Frederick West, 52, a builder accused of their murders, lived for years in the village of Much Marcle, which is close to the Kempley site. Privately, police believe at least one body is buried there.

The four victims named yesterday were: Lucy Partington, 21, of Gretton, Gloucestershire; Juanita Mott, 18, of Newent, Gloucestershire; Lynda Gough, 19, and Alison Chambers, 16. The last two were believed to be living in Gloucester when they disappeared. Mr West is also charged with murdering five other women.

Police are attempting to identify the remaining two bodies found in the house. It is more than a month since police began digging there. An inquest will open on the named victims in Gloucester next month.

The remains of three bodies found in the garden were those of Mr West's 16-year-old daughter, Heather, Shirley Ann Robinson, 18, a lodger from Leicestershire, and a third, unindentified woman.

The four named yesterday were found beneath the cellar and a ground-floor bathroom. Digging at Cromwell Street is likely to continue for another week, while Detective Superintendent John Bennett, who is leading the inquiry, said police would be searching 'a number of areas' at Kempley.

Det Supt Bennett said that Mr West's wife, Rosemary, 40, arrested with him in February, was still free on bail.

The four women named yesterday all went missing in or near Gloucester during a six-year period from April 1973.

Lynda Gough, a seamstress, vanished in April 1973 after leaving her parents' home to move into a flat in the city centre. Her disappearance was reported to police but no trace of her was found.

A statement from her parents said yesterday: 'Our daughter left home just two weeks before her 20th birthday. All our efforts to trace her failed. Down all the years we have lived in the hope that she would come home. Now we know that she will not.'

Juanita Mott failed to return to her home in Newent, 12 miles from Gloucester in April 1973. Her disappearance was not reported to police but her photograph and details were included in articles on missing persons.

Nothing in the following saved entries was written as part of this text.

theorem execBindDrainDone_keeps (hP : Closed 0x8000000000000000000000000000000000000000000000000000000000000370000010000800000000000000000000000000000000000000000000000000000000000000000000600600300000000000000000000000000000000000001e00008c0401510044 P) {a1} (h1 : P a1) : Ans P (execBindDrainDone a1) := by
  unfold execBindDrainDone
  have c0 := @bindDone_keeps P (hP.mono rfl)
  exact byKeep

theorem bindSealed_keeps (hP : Closed 0x10000000017000000000000000000000000000000000000000000000000000000000000000000000404200000000000000000000000000000000000000001e00008c0400010040 P) {a1 a2 a3} (h3 : P a3) : P (bindSealed a1 a2 a3) := by
  unfold bindSealed
  have c0 := @dropChange_keeps P (hP.mono rfl)
  exact byKeep

theorem eraseSealed_keeps (hP : Closed 0x18000000000000000000000000000000000000000000000000000000000000000000000000000000000000000000000000000000000000000000000000000000000000000000000000000000000000000000000000000000000000000001e00008c0401000040 P) {a1 a2} (h2 : P a2) : P (eraseSealed a1 a2) := by
  unfold eraseSealed
  have c0 := @eraseBusy_keeps P (hP.mono rfl); have c1 := @set_keeps _ P hP
  exact byKeep

theorem execLinkRequest_keeps (hP : Closed 0xc000000000000000000000000000000000000000000000000000000a01800000200000001000001000000009f002308000000000000000000000000000000000000000a22000010000003ffc100000404200000000000000000000000000000000000000001e00008c04127560cc P) {a1 a2 a3} (h3 : P a3) : Ans P (execLinkRequest a1 a2 a3) := by
  unfold execLinkRequest
  have c0 := @commitEnd_keeps P (hP.mono rfl); have c1 := @perfView_keeps P (hP.mono rfl)
  have c2 := @bwRx_keeps P (hP.mono rfl); have c3 := @freshId_keeps P (hP.mono rfl); have c4 := @lostIngress_keeps P (hP.mono rfl)
  have c5 := @receive_keeps P (hP.mono rfl); have c6 := @bump_keeps _ P hP; have c7 := @discardStale_keeps P (hP.mono rfl)
  have c8 := @takeIn_keeps P (hP.mono rfl); have c9 := @set_keeps _ P hP
  exact byKeep

theorem execTagAvailable_keeps (hP : Closed 0xc000000000000000000000000000000000000000000000000000000001800000200000001000001000000009f000308000000000000000000000000000000000000000a22000010000003ffc100000404200000000000000000000000000000000000000001e00008c04127560cc P) {a1 a2} (h2 : P a2) : Ans P (execTagAvailable a1 a2) := by
  unfold execTagAvailable
  have c0 := @commitEnd_keeps P (hP.mono rfl); have c1 := @takeWaiting_keeps P (hP.mono rfl)
  exact byKeep

end Sys2Proof.Machine
end

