-- ==== Sys2Proof/Laws/KeepPort.lean ====
section
/-! SUPPORT. What the operations of register access, counters, ports, security and slots may write: each lemma names, as a mask (see Closed), the parts of the state that its operation can change. -/

namespace Sys2Proof.Machine

set_option linter.all false
set_option Elab.async false

variable {P : State → Prop}

theorem forall_ite_mem {c : Prop} [Decidable c] {l r : List Ent} {Q : Ent → Prop} (hl : ∀ e ∈ l, Q e) (hr : ∀ e ∈ r, Q e) :
    ∀ e ∈ (if c then l else r), Q e := by split <;> assumption

theorem okSet_tab {m : Nat} (hm : tabAll.all (fun e => okSet m e) = true) (a : Nat) : ∀ e ∈ tabAt a, okSet m e = true := by
  have h : ∀ e ∈ tabAt a, e ∈ tabAll := by
    unfold tabAt
    repeat' apply forall_ite_mem
    all_goals first | exact (fun e he => absurd he List.not_mem_nil) | (unfold tabAll; simp only [List.mem_append]; tauto)
  exact fun e he => List.all_eq_true.1 hm e (h e he)

theorem State_wr_keeps (hP : Closed 0xffffffffffffffffffffffffffffffffffffffffffffffffffffffffffffffffffffffffffffffffffffffffffffffffffffffffffffffffffffffffffffffffffffffffffffffffffffffffffffffffffffffffffffffffffffffffffffffffffffffffffffffffffffc0000000 P) {a1 a2 a3} (h1 : P a1) : P (State.wr a1 a2 a3) := by
  unfold State.wr
  refine forL_keeps hP (fun e he t ht => ?_) h1
  have hs : ∀ v i j, P (t.set e v i j) := fun v i j => set_keeps hP (okSet_tab (by decide +kernel) _ e he) ht
  split
  · exact ht
  · dsimp only
    split
    all_goals first | exact ht | exact hs _ _ _

theorem State_clearRc_keeps (hP : Closed 0xffffffffffffffffffffffffffffffffffffffffffffffffffffffffffffffffffffffffffffffffffffffffffffffffffffffffffffffffffffffffffffffffffffffffffffffffffffffffffffffffffffffffffffffffffffffffffffffffffffffffffffffffffffc0000000 P) {a1 a2} (h1 : P a1) : P (State.clearRc a1 a2) := by
  unfold State.clearRc
  refine forL_keeps hP (fun e he t ht => ?_) h1
  split
  · exact ht
  · exact set_keeps hP (okSet_tab (by decide +kernel) _ e (List.mem_of_mem_filter he)) ht

theorem perfSel_keeps (hP : Closed 0x9fc000020000000000000000000000000000000000000000000000000000000000001e00008c0400000040 P) {a1 a2 a3 a4} (h4 : P a4) : P (perfSel a1 a2 a3 a4) := by
  unfold perfSel
  have c0 := @set_keeps _ P hP; have c1 := @flag_keeps P (hP.mono rfl)
  exact byKeep

theorem execPerfSelWrite_keeps (hP : Closed 0x9fc000020000000000000000000000000000000000000000000000000000000000001e00008c0400000040 P) {a1 a2 a3 a4} (h4 : P a4) : Ans P (execPerfSelWrite a1 a2 a3 a4) := by
  unfold execPerfSelWrite
  have c0 := @atReg_keeps P (hP.mono rfl); have c1 := @perfSel_keeps P (hP.mono rfl); have c2 := @set_keeps _ P hP
  exact byKeep

theorem perfCtl_keeps (hP : Closed 0xc0000000000000000000000000000000000000000000000000000000000000000000002000000 P) {a1 a2} (h2 : P a2) : P (perfCtl a1 a2) := by
  unfold perfCtl
  have c0 := @set_keeps _ P hP
  exact byKeep

theorem execPerfFreeze_keeps (hP : Closed 0xc0000000000000000000000000000000000000000000000000000000000000000000002000000 P) {a1 a2} (h2 : P a2) : Ans P (execPerfFreeze a1 a2) := by
  unfold execPerfFreeze
  have c0 := @atReg_keeps P (hP.mono rfl); have c1 := @perfCtl_keeps P (hP.mono rfl); have c2 := @set_keeps _ P hP
  exact byKeep

theorem execFreezeBoundary_keeps (hP : Closed 0x8100000000000000000000000000000000000000000000000000000000000000000000002000002 P) {a1} (h1 : P a1) : Ans P (execFreezeBoundary a1) := by
  unfold execFreezeBoundary
  have c0 := @reach_keeps _ P hP; have c1 := @setB_keeps _ P hP; have c2 := @set_keeps _ P hP
  exact byKeep

theorem execSnapshot_keeps (hP : Closed 0x1e0000610000000000000000000000000000000000000000000000000000000000000000000000000000002 P) {a1} (h1 : P a1) : Ans P (execSnapshot a1) := by
  unfold execSnapshot
  have c0 := @reach_keeps _ P hP; have c1 := @forN_keeps _ P hP; have c2 := @set_keeps _ P hP
  have c3 := @count_keeps _ P hP
  exact byKeep

theorem execBwWindowEnd_keeps (hP : Closed 0x1c000000000000000000000000000000000000000000000000000000000000000000000000000000002000002 P) {a1} (h1 : P a1) : Ans P (execBwWindowEnd a1) := by
  unfold execBwWindowEnd
  have c0 := @reach_keeps _ P hP; have c1 := @set_keeps _ P hP; have c2 := @count_keeps _ P hP
  have c3 := @forN_keeps _ P hP
  exact byKeep

theorem execSampleRecord_keeps (hP : Closed 0x20000000004e000000000000000000000000000000000000700000000000000000000001e00008c0402200040 P) {a1 a2 a3 a4 a5} (h5 : P a5) : Ans P (execSampleRecord a1 a2 a3 a4 a5) := by
  unfold execSampleRecord
  have c0 := @pdWake_keeps P (hP.mono rfl); have c1 := @set_keeps _ P hP; have c2 := @flag_keeps P (hP.mono rfl)
  exact byKeep

theorem tsWrite_keeps (hP : Closed 0x7f000e000000000000000000000000000000000000700000000000000000000001e00008c0402200048 P) {a1 a2} (h2 : P a2) : P (tsWrite a1 a2) := by
  unfold tsWrite
  have c0 := @putWord_keeps _ P hP; have c1 := @nextGap_keeps P (hP.mono rfl); have c2 := @set_keeps _ P hP
  have c3 := @pdWake_keeps P (hP.mono rfl)
  exact byKeep
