theorem execFenceRelease_keeps (hP : Closed 0x180001e0000400000000000000000000000000000000000000000000000000000000000000000000000000000000000000000000000000000000000000000000000000000000000000000000000000000006c000001e00008c04080000c0 P) {a1 a2} (h2 : P a2) : Ans P (execFenceRelease a1 a2) := by
  unfold execFenceRelease
  have c0 := @atReg_keeps P (hP.mono rfl); have c1 := @fenceWrite_keeps P (hP.mono rfl); have c2 := @set_keeps _ P hP
  exact byKeep

theorem released_keeps (hP : Closed 0x40000000000000000002fc0003000000014000000020000000000020002057f000000000006000000000000000000000000000000000000000000000000000000000000000000000000000000000000000000000000000000007000000000000e1d80000001e00008c0400e040c0 P) {a1 a2 a3} (h3 : P a3) : P (released a1 a2 a3) := by
  unfold released
  have c0 := @nextEpoch_keeps P (hP.mono rfl); have c1 := @set_keeps _ P hP; have c2 := @setPlane_keeps P (hP.mono rfl)
  have c3 := @setSpare_keeps P (hP.mono rfl); have c4 := @startSubst_keeps P (hP.mono rfl)
  have c5 := @noteSpare_keeps P (hP.mono rfl); have c6 := @spareSync_keeps P (hP.mono rfl)
  have c7 := @forL_keeps _ P hP; have c8 := @moveWin_keeps P (hP.mono rfl)
  exact byKeep

theorem releaseEnd_keeps (hP : Closed 0x40000000000000000002fc0003000000014000000024000000000020002057f000000000006000000000000000000000000000000000000000000000000000000000000000000000000000000000000000000000000000000007000000000000e1de0000001e00008c0400e040c0 P) {a1 a2} (h2 : P a2) : P (releaseEnd a1 a2) := by
  unfold releaseEnd
  have c0 := @set_keeps _ P hP; have c1 := @released_keeps P (hP.mono rfl); have c2 := @setL_keeps P (hP.mono rfl)
  exact byKeep

theorem execReleaseTestDone_keeps (hP : Closed 0x40000000000000000002fc0003000000014000000024000000000020002057f000000000006000000000000000000000000000000000000000000000000000000000000000000000000000000000000000000000000000000007000000000000e1de0000001e00008c0400e040c0 P) {a1 a2} (h2 : P a2) : Ans P (execReleaseTestDone a1 a2) := by
  unfold execReleaseTestDone
  have c0 := @releaseEnd_keeps P (hP.mono rfl)
  exact byKeep

theorem execReleaseTimeout_keeps (hP : Closed 0x40000000000000000002fc0003000000014000000024000000000020002057f000000000006000000000000000000000000000000000000000000000000000000000000000000000000000000000000000000000000000000007000000000000e1de0000001e00008c0400e040c0 P) {a1} (h1 : P a1) : Ans P (execReleaseTimeout a1) := by
  unfold execReleaseTimeout
  have c0 := @releaseEnd_keeps P (hP.mono rfl)
  exact byKeep

theorem spareGo_keeps (hP : Closed 0x4000000000000000000000000000000000000000000000000000000000205bf000000018000000000000000000000000000000000000000000000000000000000000000000000000000000000000000000000000000000000007000010000000e1f80000041e00008c04086241c4 P) {a1 a2} (h2 : P a2) : P (spareGo a1 a2) := by
  unfold spareGo
  have c0 := @forL_keeps _ P hP; have c1 := @substRow_keeps P (hP.mono rfl); have c2 := @planeFail_keeps P (hP.mono rfl)
  have c3 := @coreFail_keeps P (hP.mono rfl); have c4 := @laneSubStart_keeps P (hP.mono rfl)
  exact byKeep

theorem spareHold_keeps (hP : Closed 0x100000000000000000000000000000000000000000000000000000000000000000000000000000000000000000000000000000000000000000000000000000000000000000000000000000000008020080 P) {a1 a2} (h2 : P a2) : P (spareHold a1 a2) := by
  unfold spareHold
  have c0 := @modHome_keeps P (hP.mono rfl); have c1 := @set_keeps _ P hP; have c2 := @modBlk_keeps P (hP.mono rfl)
  exact byKeep

theorem execSpareGo_keeps (hP : Closed 0x4000000000000000000000000000000000000000000000000000000000205bf00000001800000000000000000000000000000000000000000000000000000000000000a200000100000000000000000000000000000000000007000010000000e1f80000041e00008c040a6241c4 P) {a1 a2} (h2 : P a2) : Ans P (execSpareGo a1 a2) := by
  unfold execSpareGo
  have c0 := @answer_keeps P (hP.mono rfl); have c1 := @spareGo_keeps P (hP.mono rfl)
  exact byKeep

theorem execSpareHold_keeps (hP : Closed 0x1000000000000000000000000000000000000000000000000000000000000000000000000000a20000010000000000000000000000000000000000000000001000000000000000041e00008c040a0201c4 P) {a1 a2} (h2 : P a2) : Ans P (execSpareHold a1 a2) := by
  unfold execSpareHold
  have c0 := @answer_keeps P (hP.mono rfl); have c1 := @spareHold_keeps P (hP.mono rfl)
  exact byKeep

theorem defaultSync_keeps (hP : Closed 0xc000000000000000000000000000000000000000000000000000000000000000000 P) {a1} (h1 : P a1) : P (defaultSync a1) := by
  unfold defaultSync
  have c0 := @set_keeps _ P hP
  exact byKeep

theorem imageWrite_keeps (hP : Closed 0xffffffffffffffffffffffffffffffffffffffffffffffffffffffffffffffffffffffffffffffffffffffffffffffffffffffffffffffffffffffffffffffffffffffffffffffffffffffffffffffffffffffffffffffffffffffffffffffffffffffffffffffffffffc0000000 P) {a1 a2 a3} (h3 : P a3) : P (imageWrite a1 a2 a3) := by
  unfold imageWrite
  refine forL_keeps hP (fun e he t ht => ?_) (State_wr_keeps (hP.mono rfl) h3)
  split
  · exact ht
  · exact set_keeps hP (okSet_tab (by decide +kernel) _ e (List.mem_of_mem_filter he)) ht

theorem imageClear_keeps (hP : Closed 0xffffffffffffffffffffffffffffffffffffffffffffffffffffffffffffffffffffffffffffffffffffffffffffffffffffffffffffffffffffffffffffffffffffffffffffffffffffffffffffffffffffffffffffffffffffffffffffffffffffffffffffffffffffc0000000 P) {a1} (h1 : P a1) : P (imageClear a1) := by
  unfold imageClear
  exact regs_keeps hP (by decide +kernel) (fun a b => ⟨rising_filter a, noZero_filter b⟩) h1
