theorem execSamplePreload_keeps (hP : Closed 0xffffffffffffffffffffffffffffffffffffffffffffffffffffffffffffffffffffffffffffffffffffffffffffffffffffffffffffffffffffffffffffffffffffffffffffffffffffffffffffffffffffffffffffffffffffffffffffffffffffffffffffffffffffffffffff P) {a1} (h1 : P a1) : Ans P (execSamplePreload a1) := by
  unfold execSamplePreload
  have c0 := @boundaryScan_keeps P (hP.mono rfl); have c1 := @jtagSelect_keeps P (hP.mono rfl)
  exact byKeep

theorem execDapacc_keeps (hP : Closed 0xffffffffffffffffffffffffffffffffffffffffffffffffffffffffffffffffffffffffffffffffffffffffffffffffffffffffffffffffffffffffffffffffffffffffffffffffffffffffffffffffffffffffffffffffffffffffffffffffffffffffffffffffffffffffffff P) {a1} (h1 : P a1) : Ans P (execDapacc a1) := by
  unfold execDapacc
  have c0 := @jtagSelect_keeps P (hP.mono rfl)
  exact byKeep

theorem execBypass_keeps (hP : Closed 0xffffffffffffffffffffffffffffffffffffffffffffffffffffffffffffffffffffffffffffffffffffffffffffffffffffffffffffffffffffffffffffffffffffffffffffffffffffffffffffffffffffffffffffffffffffffffffffffffffffffffffffffffffffffffffff P) {a1} (h1 : P a1) : Ans P (execBypass a1) := by
  unfold execBypass
  have c0 := @jtagSelect_keeps P (hP.mono rfl)
  exact byKeep

theorem execJtagDeselect_keeps (hP : Closed 0xffffffffffffffffffffffffffffffffffffffffffffffffffffffffffffffffffffffffffffffffffffffffffffffffffffffffffffffffffffffffffffffffffffffffffffffffffffffffffffffffffffffffffffffffffffffffffffffffffffffffffffffffffffffffffff P) {a1} (h1 : P a1) : Ans P (execJtagDeselect a1) := by
  unfold execJtagDeselect
  have c0 := @jtagSelect_keeps P (hP.mono rfl)
  exact byKeep

theorem lbWrite_keeps (hP : Closed 0xc002fc7fffffc0020602fca180c00000180001e0000402000000000001800000201fe0001f9c0c500000100ff00e301c20400000000102000400000000000000000000a22000010000003ffc100000404200000000000000000000003000000000000000041e00008c043bf7f3cc P) {a1 a2 a3} (h3 : P a3) : P (lbWrite a1 a2 a3) := by
  unfold lbWrite
  have c0 := @set_keeps _ P hP; have c1 := @putRw_keeps _ P hP; have c2 := @forN_keeps _ P hP
  have c3 := @lose_keeps P (hP.mono rfl); have c4 := @setLtssm_keeps P (hP.mono rfl); have c5 := @scanLost_keeps P (hP.mono rfl)
  have c6 := @forL_keeps _ P hP; have c7 := @detect_keeps P (hP.mono rfl); have c8 := @trainStart_keeps P (hP.mono rfl)
  exact byKeep

theorem execLoopbackNear_keeps (hP : Closed 0xc002fc7fffffc0020602fca180c00000180001e0000402000000000001800000201fe0001f9c0c500000100ff00e301c20400000000102000400000000000000000000a22000010000003ffc100000404200000000000000000000003000000000000000041e00008c043bf7f3cc P) {a1 a2 a3} (h3 : P a3) : Ans P (execLoopbackNear a1 a2 a3) := by
  unfold execLoopbackNear
  have c0 := @atReg_keeps P (hP.mono rfl); have c1 := @lbWrite_keeps P (hP.mono rfl); have c2 := @set_keeps _ P hP
  exact byKeep

theorem execLoopbackFar_keeps (hP : Closed 0xc002fc7fffffc0020602fca180c00000180001e0000402000000000001800000201fe0001f9c0c500000100ff00e301c20400000000102000400000000000000000000a22000010000003ffc100000404200000000000000000000003000000000000000041e00008c043bf7f3cc P) {a1 a2 a3} (h3 : P a3) : Ans P (execLoopbackFar a1 a2 a3) := by
  unfold execLoopbackFar
  have c0 := @atReg_keeps P (hP.mono rfl); have c1 := @lbWrite_keeps P (hP.mono rfl); have c2 := @set_keeps _ P hP
  exact byKeep

theorem execLoopbackLead_keeps (hP : Closed 0xc002fc7fffffc0020602fca180c00000180001e0000402000000000001800000201fe0001f9c0c500000100ff00e301c20400000000102000400000000000000000000a22000010000003ffc100000404200000000000000000000003000000000000000041e00008c043bf7f3cc P) {a1 a2 a3} (h3 : P a3) : Ans P (execLoopbackLead a1 a2 a3) := by
  unfold execLoopbackLead
  have c0 := @atReg_keeps P (hP.mono rfl); have c1 := @lbWrite_keeps P (hP.mono rfl); have c2 := @set_keeps _ P hP
  exact byKeep

theorem execPatternControl_keeps (hP : Closed 0xc002fc7fffffc0020602fca180c00000180001e0000402000000000001800000201fe0001f9c0c500000100ff00e301c20400000000102000400000000000000000000a22000010000003ffc100000404200000000000000000000003000000000000000041e00008c043bf7f3cc P) {a1 a2 a3} (h3 : P a3) : Ans P (execPatternControl a1 a2 a3) := by
  unfold execPatternControl
  have c0 := @atReg_keeps P (hP.mono rfl); have c1 := @lbWrite_keeps P (hP.mono rfl); have c2 := @set_keeps _ P hP
  exact byKeep

theorem execPatternCheckLock_keeps (hP : Closed 0x2000000000000000000000000000000000000000000000000000000000000000000000000000000000000000000000000000000000000000000000000000000000000000000000000000000000000000000000000000000000000000000000000000000000000000000000000 P) {a1 a2 a3 a4} (h4 : P a4) : Ans P (execPatternCheckLock a1 a2 a3 a4) := by
  unfold execPatternCheckLock
  have c0 := @setB_keeps _ P hP; have c1 := @set_keeps _ P hP
  exact byKeep

theorem injWrite_keeps (hP : Closed 0xdf00040000000000000000000000000000000000000000000000000000000000000000000000000000000000000000000000000000000000000000000000000000000000000000000000000000000000000000000000000000000000000000000000000000000000000000200000 P) {a1 a2} (h2 : P a2) : P (injWrite a1 a2) := by
  unfold injWrite
  have c0 := @putRw_keeps _ P hP; have c1 := @set_keeps _ P hP
  exact byKeep

theorem execInjectArm_keeps (hP : Closed 0xdf00040000000000000000000000000000000000000000000000000000000000000000000000000000000000000000000000000000000000000000000000000000000000000000000000000000000000000000000000000000000000000000000000000000000000000000200000 P) {a1 a2} (h2 : P a2) : Ans P (execInjectArm a1 a2) := by
  unfold execInjectArm
  have c0 := @atReg_keeps P (hP.mono rfl); have c1 := @injWrite_keeps P (hP.mono rfl); have c2 := @set_keeps _ P hP
  exact byKeep

theorem run_keeps (hP : Closed 0x0 P) {r : Result} {s : State} (hr : Ans P r) (h : P s) : P (run r s) := by
  unfold run
  cases r with
  | next t => exact hr
  | fault f => exact h
  | refused x => exact h

theorem latchHigh_keeps (hP : Closed 0xffffffffffffffffffffffffffffffffffffffffffffffffffffffffffffffffffffffffffffffffffffffffffffffffffffffffffffffffffffffffffffffffffffffffffffffffffffffffffffffffffffffffffffffffffffffffffffffffffffffffffffffffffffc0000001 P) {a1 a2} (h2 : P a2) : P (latchHigh a1 a2) := by
  unfold latchHigh
  have c0 := @set_keeps _ P hP; have c1 := @State_clearRc_keeps P (hP.mono rfl)
  exact byKeep

theorem tagPeak_keeps (hP : Closed 0x30000000000000000000000000000000000000000000000000000000000000000000000000000000000000000000000000000000000000000000000000000000 P) {a1 a2} (h2 : P a2) : P (tagPeak a1 a2) := by
  unfold tagPeak
  have c0 := @tagSync_keeps P (hP.mono rfl)
  exact byKeep

theorem coreClaim_keeps (hP : Closed 0xa20000010000000000000000000000000000000000000000000000000000000000001e03008c0402000040 P) {a1 a2} (h2 : P a2) : P (coreClaim a1 a2).2 := by
  unfold coreClaim
  have c0 := @evClaim_keeps P (hP.mono rfl); have c1 := @perf_keeps P (hP.mono rfl)
  exact byKeep

theorem execClaim_keeps (hP : Closed 0xa20000010000000000000000000000000000000000000001000000000002000000001e03008c0402000044 P) {a1 a2 a3} (h3 : P a3) : Ans P (execClaim a1 a2 a3) := by
  unfold execClaim
  have c0 := @nocDiscard_keeps P (hP.mono rfl); have c1 := @coreClaim_keeps P (hP.mono rfl)
  have c2 := @emit_keeps _ P hP
  exact byKeep

theorem readWord_keeps (hP : Closed 0xffffffffffffffffffffffffffffffffffffffffffffffffffffffffffffffffffffffffffffffffffffffffffffffffffffffffffffffffffffffffffffffffffffffffffffffffffffffffffffffffffffffffffffffffffffffffffffffffffffffffffffffffffffc20000c1 P) {a1 a2 a3} (h3 : P a3) : P (readWord a1 a2 a3).2 := by
  unfold readWord
  have c0 := @coreClaim_keeps P (hP.mono rfl); have c1 := @ringCheck_keeps P (hP.mono rfl)
  have c2 := @tagPeak_keeps P (hP.mono rfl); have c3 := @latchHigh_keeps P (hP.mono rfl); have c4 := @State_clearRc_keeps P (hP.mono rfl)
  exact byKeep

theorem atAddr_keeps (hP : Closed 0x700000000000000000000001e00008c0400200040 P) {a1 a2 a3 a4} (h3 : ∀ t, P t → Ans P (a3 t)) (h4 : P a4) : Ans P (atAddr a1 a2 a3 a4) := by
  unfold atAddr
  have c0 := @toDomain_keeps P (hP.mono rfl)
  exact byKeep

theorem badForm_keeps (hP : Closed 0x10000000000000000000000000000000004 P) {a1 a2 a3 a4} (h4 : P a4) : P (badForm a1 a2 a3 a4) := by
  unfold badForm
  have c0 := @set_keeps _ P hP; have c1 := @emit_keeps _ P hP
  exact byKeep

theorem busRead_keeps (hP : Closed 0xffffffffffffffffffffffffffffffffffffffffffffffffffffffffffffffffffffffffffffffffffffffffffffffffffffffffffffffffffffffffffffffffffffffffffffffffffffffffffffffffffffffffffffffffffffffffffffffffffffffffffffffffffffc22000c5 P) {a1 a2 a3 a4} (h4 : P a4) : Ans P (busRead a1 a2 a3 a4) := by
  unfold busRead
  have c0 := @nocDiscard_keeps P (hP.mono rfl); have c1 := @badForm_keeps P (hP.mono rfl)
  have c2 := @atAddr_keeps P (hP.mono rfl); have c3 := @emit_keeps _ P hP; have c4 := @readWord_keeps P (hP.mono rfl)
  exact byKeep

theorem blockRegs_keeps (hP : Closed 0xffffffffffffffffffffffffffffffffffffffffffffffffffffffffffffffffffffffffffffffffffffffffffffffffffffffffffffffffffffffffffffffffffffffffffffffffffffffffffffffffffffffffffffffffffffffffffffffffffffffffffffffffffffc0000000 P) {a1 a2 a3 a4} (h4 : P a4) : P (blockRegs a1 a2 a3 a4) := by
  unfold blockRegs
  exact regs_keeps hP (by decide +kernel) (fun a b => ⟨rising_filter a, noZero_filter b⟩) h4

theorem brstWrite_keeps (hP : Closed 0xffffffffffffffffffffffffffffffffffffffffffffffffffffffffffffffffffffffffffffffffffffffffffffffffffffffffffffffffffffffffffffffffffffffffffffffffffffffffffffffffffffffffffffffffffffffffffffffffffffffffffffffffffffc0113000 P) {a1 a2} (h2 : P a2) : P (brstWrite a1 a2) := by
  unfold brstWrite
  have c0 := @set_keeps _ P hP; have c1 := @portLinkReset_keeps P (hP.mono rfl); have c2 := @blockRegs_keeps P (hP.mono rfl)
  exact byKeep

theorem rstWrite_keeps (hP : Closed 0xffffffffffffffffffffffffffffffffffffffffffffffffffffffffffffffffffffffffffffffffffffffffffffffffffffffffffffffffffffffffffffffffffffffffffffffffffffffffffffffffffffffffffffffffffffffffffffffffffffffffffffffffffffffffffff P) {a1 a2} (h2 : P a2) : P (rstWrite a1 a2) := by
  unfold rstWrite
  have c0 := @warmReset_keeps P (hP.mono rfl); have c1 := @set_keeps _ P hP
  exact byKeep

theorem polWrite_keeps (hP : Closed 0x1d00000000000000000000000000000000000000000000400000 P) {a1 a2} (h2 : P a2) : P (polWrite a1 a2) := by
  unfold polWrite
  have c0 := @set_keeps _ P hP; have c1 := @request_keeps P (hP.mono rfl)
  exact byKeep

theorem linesWrite_keeps (hP : Closed 0xffffffffffffffffffffffffffffffffffffffffffffffffffffffffffffffffffffffffffffffffffffffffffffffffffffffffffffffffffffffffffffffffffffffffffffffffffffffffffffffffffffffffffffffffffffffffffffffffffffffffffffffffffffc0000084 P) {a1 a2 a3} (h3 : P a3) : P (linesWrite a1 a2 a3) := by
  unfold linesWrite
  have c0 := @State_wr_keeps P (hP.mono rfl); have c1 := @assertFaultN_keeps P (hP.mono rfl)
  have c2 := @condNote_keeps P (hP.mono rfl)
  exact byKeep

Lucy Partington, an English language student at Exeter University, was last seen in December, 1973, when she went to visit friends in Cheltenham. She left to catch a bus to her home at Gretton, Gloucestershire, and was never seen again. A police investigation found no trace of her.

Alison Chambers was last seen in September 1979. She was a YTS trainee at a firm of solicitors in Gloucester. Her disappearance was reported to the Missing Persons Bureau, but not to police.